● **Exercise inputs**
☆ ☆ ☆ ☆ ☆

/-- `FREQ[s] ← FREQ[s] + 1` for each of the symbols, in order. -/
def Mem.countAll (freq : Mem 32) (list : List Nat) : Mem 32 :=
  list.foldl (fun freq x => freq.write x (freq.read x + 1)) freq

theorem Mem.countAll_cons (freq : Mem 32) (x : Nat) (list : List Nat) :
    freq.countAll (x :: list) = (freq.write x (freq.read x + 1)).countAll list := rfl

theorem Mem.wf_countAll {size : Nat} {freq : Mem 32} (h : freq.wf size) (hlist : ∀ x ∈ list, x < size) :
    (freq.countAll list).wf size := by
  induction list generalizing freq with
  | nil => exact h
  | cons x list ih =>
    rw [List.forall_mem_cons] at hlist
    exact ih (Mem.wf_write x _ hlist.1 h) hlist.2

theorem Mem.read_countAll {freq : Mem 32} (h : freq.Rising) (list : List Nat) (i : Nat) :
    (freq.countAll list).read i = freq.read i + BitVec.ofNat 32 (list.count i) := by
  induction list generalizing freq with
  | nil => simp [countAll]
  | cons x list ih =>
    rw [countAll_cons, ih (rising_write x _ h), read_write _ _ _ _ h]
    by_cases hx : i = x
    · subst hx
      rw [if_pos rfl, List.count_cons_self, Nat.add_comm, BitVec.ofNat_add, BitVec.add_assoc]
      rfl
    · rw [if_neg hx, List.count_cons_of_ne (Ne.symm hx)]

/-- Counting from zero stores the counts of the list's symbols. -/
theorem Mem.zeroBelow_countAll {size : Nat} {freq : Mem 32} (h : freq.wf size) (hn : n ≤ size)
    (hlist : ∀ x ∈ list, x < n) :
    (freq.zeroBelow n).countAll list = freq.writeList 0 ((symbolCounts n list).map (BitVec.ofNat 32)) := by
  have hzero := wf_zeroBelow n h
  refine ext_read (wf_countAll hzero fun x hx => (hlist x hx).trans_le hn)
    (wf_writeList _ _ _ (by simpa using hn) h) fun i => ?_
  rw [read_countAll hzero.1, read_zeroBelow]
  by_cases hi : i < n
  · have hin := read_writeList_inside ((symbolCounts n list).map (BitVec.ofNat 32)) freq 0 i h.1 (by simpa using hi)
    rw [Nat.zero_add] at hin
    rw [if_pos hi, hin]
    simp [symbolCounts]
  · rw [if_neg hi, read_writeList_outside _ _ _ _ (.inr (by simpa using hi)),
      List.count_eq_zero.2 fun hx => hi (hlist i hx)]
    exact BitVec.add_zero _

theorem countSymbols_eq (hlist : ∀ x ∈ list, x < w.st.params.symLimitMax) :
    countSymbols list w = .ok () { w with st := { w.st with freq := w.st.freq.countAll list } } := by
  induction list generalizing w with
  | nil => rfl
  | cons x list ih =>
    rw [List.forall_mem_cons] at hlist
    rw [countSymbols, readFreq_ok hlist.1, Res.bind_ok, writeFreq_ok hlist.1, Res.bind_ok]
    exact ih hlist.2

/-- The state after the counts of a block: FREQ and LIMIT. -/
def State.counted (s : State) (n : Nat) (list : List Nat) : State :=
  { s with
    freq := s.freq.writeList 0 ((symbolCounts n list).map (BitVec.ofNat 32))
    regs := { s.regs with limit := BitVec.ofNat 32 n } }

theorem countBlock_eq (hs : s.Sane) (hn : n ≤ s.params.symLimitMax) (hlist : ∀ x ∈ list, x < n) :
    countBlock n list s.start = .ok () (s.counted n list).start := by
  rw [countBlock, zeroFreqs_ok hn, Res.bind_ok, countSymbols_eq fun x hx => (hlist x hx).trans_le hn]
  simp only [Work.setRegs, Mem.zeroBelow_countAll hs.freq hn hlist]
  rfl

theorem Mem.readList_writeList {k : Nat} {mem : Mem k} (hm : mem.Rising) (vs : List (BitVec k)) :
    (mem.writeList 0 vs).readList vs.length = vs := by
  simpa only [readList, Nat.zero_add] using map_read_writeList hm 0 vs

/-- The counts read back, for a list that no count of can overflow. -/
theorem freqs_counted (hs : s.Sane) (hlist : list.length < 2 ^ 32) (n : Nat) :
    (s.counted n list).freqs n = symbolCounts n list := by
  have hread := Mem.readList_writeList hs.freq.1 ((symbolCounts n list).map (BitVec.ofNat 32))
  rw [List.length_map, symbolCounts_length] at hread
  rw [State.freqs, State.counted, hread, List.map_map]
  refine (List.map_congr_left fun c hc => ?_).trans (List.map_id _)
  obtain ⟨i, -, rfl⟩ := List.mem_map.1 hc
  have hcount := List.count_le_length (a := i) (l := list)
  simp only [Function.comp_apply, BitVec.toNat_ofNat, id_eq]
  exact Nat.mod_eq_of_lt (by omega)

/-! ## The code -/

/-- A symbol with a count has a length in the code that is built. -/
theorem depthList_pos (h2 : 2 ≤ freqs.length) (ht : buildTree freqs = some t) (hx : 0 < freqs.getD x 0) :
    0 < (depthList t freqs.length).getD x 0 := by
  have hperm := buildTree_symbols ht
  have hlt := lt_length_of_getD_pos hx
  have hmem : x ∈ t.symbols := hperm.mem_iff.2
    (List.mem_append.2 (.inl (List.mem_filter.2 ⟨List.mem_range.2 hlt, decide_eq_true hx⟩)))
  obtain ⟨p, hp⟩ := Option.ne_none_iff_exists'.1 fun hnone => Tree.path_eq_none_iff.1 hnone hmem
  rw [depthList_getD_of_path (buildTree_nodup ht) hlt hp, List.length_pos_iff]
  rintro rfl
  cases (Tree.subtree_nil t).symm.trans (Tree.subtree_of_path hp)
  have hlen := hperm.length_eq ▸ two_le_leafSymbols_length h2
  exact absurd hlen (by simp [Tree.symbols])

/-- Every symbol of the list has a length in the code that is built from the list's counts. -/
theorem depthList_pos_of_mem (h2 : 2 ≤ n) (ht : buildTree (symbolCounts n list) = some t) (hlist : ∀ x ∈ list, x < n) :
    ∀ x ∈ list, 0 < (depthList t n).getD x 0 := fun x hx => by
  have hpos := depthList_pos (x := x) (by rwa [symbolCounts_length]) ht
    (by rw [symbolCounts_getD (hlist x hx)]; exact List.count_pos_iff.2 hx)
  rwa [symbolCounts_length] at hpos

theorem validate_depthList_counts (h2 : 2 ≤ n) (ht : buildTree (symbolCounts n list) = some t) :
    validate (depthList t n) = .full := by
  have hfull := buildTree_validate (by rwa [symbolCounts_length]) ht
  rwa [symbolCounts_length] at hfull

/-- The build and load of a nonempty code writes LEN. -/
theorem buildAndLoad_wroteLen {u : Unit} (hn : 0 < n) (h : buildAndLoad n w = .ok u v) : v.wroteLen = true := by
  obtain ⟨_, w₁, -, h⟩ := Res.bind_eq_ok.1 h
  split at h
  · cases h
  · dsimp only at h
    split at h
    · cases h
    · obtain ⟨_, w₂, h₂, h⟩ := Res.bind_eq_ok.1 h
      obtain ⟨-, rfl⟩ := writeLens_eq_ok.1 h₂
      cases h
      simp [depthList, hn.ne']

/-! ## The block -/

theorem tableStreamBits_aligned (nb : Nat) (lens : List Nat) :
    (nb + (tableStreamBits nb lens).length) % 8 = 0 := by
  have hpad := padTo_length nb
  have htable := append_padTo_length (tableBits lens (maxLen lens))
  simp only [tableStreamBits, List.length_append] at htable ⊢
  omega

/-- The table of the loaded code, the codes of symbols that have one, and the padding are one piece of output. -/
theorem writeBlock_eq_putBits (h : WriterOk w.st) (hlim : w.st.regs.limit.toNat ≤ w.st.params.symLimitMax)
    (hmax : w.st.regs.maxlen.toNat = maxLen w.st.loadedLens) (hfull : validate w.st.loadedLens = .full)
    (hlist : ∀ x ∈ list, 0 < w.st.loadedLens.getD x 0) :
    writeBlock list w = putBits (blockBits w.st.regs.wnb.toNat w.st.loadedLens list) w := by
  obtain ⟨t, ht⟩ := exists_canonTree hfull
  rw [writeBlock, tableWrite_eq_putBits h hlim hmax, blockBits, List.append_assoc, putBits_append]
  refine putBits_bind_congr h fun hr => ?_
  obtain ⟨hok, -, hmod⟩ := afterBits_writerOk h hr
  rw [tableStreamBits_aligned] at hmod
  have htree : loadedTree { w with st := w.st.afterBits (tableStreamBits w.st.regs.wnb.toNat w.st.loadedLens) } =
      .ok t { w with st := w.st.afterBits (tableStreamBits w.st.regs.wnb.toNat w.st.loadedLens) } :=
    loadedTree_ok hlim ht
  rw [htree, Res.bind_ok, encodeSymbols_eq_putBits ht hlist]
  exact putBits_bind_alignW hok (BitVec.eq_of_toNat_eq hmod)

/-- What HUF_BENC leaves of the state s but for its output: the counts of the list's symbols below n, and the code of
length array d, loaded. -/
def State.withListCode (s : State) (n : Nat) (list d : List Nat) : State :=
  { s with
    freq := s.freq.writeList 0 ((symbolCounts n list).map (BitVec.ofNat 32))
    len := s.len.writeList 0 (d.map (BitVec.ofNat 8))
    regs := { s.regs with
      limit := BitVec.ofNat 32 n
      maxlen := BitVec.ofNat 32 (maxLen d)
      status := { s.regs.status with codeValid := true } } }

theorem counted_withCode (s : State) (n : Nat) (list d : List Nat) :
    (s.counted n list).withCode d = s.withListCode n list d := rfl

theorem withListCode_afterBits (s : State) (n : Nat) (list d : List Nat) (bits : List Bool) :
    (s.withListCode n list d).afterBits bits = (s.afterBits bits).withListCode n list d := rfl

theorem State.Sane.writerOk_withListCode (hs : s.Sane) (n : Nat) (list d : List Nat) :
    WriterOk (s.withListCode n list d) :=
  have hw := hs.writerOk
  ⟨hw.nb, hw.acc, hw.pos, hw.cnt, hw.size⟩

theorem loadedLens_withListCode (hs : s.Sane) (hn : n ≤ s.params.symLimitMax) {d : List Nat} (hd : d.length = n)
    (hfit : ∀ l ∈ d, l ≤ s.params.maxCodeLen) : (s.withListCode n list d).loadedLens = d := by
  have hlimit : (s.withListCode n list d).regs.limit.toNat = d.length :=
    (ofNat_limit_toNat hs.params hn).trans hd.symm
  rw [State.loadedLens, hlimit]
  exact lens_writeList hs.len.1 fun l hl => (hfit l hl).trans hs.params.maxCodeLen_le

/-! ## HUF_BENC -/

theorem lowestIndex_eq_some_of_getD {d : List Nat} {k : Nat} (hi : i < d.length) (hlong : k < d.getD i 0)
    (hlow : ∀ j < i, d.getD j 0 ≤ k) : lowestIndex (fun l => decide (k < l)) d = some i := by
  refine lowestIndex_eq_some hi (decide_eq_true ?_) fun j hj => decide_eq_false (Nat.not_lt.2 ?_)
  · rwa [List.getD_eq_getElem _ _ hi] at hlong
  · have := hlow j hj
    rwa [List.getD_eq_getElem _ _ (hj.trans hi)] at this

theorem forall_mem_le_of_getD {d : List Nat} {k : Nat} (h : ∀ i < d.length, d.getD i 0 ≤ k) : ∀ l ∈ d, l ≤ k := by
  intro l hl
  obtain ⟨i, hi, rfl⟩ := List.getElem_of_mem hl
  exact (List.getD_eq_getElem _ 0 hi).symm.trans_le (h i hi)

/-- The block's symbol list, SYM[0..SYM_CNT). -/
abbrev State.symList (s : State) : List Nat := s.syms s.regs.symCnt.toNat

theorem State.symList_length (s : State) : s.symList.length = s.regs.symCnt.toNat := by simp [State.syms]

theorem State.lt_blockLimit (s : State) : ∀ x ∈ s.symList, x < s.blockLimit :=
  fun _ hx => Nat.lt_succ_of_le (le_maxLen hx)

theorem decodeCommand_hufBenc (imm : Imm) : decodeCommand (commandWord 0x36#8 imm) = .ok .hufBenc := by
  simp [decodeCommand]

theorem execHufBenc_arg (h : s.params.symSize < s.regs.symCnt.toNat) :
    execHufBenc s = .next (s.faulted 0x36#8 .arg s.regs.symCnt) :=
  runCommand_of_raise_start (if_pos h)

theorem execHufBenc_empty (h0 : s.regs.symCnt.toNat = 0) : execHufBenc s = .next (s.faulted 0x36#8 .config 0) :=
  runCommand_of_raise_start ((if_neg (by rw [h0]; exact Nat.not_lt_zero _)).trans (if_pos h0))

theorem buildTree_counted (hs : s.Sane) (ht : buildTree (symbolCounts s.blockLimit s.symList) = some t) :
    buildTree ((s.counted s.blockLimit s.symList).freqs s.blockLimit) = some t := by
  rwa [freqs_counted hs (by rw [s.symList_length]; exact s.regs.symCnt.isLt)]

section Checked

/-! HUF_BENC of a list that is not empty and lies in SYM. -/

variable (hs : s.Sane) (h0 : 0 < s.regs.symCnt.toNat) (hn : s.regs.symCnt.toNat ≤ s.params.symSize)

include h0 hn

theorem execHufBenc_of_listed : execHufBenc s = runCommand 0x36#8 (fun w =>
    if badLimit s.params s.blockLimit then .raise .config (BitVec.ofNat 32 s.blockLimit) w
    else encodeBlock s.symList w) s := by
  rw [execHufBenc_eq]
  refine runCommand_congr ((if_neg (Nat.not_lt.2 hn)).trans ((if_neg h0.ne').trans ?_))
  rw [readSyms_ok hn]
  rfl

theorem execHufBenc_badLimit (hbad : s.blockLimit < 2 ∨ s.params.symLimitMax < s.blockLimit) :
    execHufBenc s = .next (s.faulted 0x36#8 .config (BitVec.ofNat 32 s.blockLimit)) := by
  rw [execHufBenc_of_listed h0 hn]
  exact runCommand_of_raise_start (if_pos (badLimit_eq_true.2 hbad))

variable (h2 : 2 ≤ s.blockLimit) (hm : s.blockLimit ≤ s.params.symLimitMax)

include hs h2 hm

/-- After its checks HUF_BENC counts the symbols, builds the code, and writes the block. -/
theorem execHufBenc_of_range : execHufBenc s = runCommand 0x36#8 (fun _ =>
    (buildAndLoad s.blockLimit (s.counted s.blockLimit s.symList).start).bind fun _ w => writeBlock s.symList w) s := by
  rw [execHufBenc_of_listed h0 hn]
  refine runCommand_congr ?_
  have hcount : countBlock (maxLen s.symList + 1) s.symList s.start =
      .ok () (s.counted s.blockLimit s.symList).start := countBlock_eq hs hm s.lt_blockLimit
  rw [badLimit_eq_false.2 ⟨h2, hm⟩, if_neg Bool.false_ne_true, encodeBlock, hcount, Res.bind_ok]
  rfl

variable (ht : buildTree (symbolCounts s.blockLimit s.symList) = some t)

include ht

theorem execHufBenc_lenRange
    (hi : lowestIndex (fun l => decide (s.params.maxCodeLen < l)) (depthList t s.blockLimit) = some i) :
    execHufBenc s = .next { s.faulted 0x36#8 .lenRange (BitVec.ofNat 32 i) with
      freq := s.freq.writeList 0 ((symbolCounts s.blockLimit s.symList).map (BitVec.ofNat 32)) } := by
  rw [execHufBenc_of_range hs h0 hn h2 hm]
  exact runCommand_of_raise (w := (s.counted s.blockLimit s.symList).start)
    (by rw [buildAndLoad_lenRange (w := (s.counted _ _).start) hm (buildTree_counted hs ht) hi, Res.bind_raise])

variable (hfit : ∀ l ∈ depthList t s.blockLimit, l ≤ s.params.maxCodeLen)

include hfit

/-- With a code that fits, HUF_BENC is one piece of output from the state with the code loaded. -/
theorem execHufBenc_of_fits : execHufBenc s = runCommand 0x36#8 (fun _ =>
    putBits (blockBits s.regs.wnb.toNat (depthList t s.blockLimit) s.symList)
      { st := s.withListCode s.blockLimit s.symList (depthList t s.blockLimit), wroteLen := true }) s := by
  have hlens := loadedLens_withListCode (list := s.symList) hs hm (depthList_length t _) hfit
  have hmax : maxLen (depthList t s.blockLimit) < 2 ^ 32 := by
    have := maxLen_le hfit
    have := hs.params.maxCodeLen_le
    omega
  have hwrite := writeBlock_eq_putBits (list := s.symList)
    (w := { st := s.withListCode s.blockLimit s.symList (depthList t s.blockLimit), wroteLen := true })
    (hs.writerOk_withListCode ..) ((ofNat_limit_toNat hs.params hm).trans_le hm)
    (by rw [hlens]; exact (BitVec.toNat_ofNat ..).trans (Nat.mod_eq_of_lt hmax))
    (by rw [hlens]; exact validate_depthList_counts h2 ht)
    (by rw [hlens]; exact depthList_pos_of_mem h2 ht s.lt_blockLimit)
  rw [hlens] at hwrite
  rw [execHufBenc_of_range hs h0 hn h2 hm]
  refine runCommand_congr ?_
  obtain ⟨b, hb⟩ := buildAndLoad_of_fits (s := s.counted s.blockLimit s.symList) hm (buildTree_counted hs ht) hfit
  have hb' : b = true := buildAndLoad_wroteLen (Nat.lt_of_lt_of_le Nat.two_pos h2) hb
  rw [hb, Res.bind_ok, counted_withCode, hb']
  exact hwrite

☆ ☆ ☆ ☆ ☆

● **Directions**
Where the line containing "(by rw [hlens]; exact depthList_pos_of_mem" appears in the data above, begin there and reproduce every line to the end exactly; include nothing else.

● **Worked solution**
    (by rw [hlens]; exact depthList_pos_of_mem h2 ht s.lt_blockLimit)
  rw [hlens] at hwrite
  rw [execHufBenc_of_range hs h0 hn h2 hm]
  refine runCommand_congr ?_
  obtain ⟨b, hb⟩ := buildAndLoad_of_fits (s := s.counted s.blockLimit s.symList) hm (buildTree_counted hs ht) hfit
  have hb' : b = true := buildAndLoad_wroteLen (Nat.lt_of_lt_of_le Nat.two_pos h2) hb
  rw [hb, Res.bind_ok, counted_withCode, hb']
  exact hwrite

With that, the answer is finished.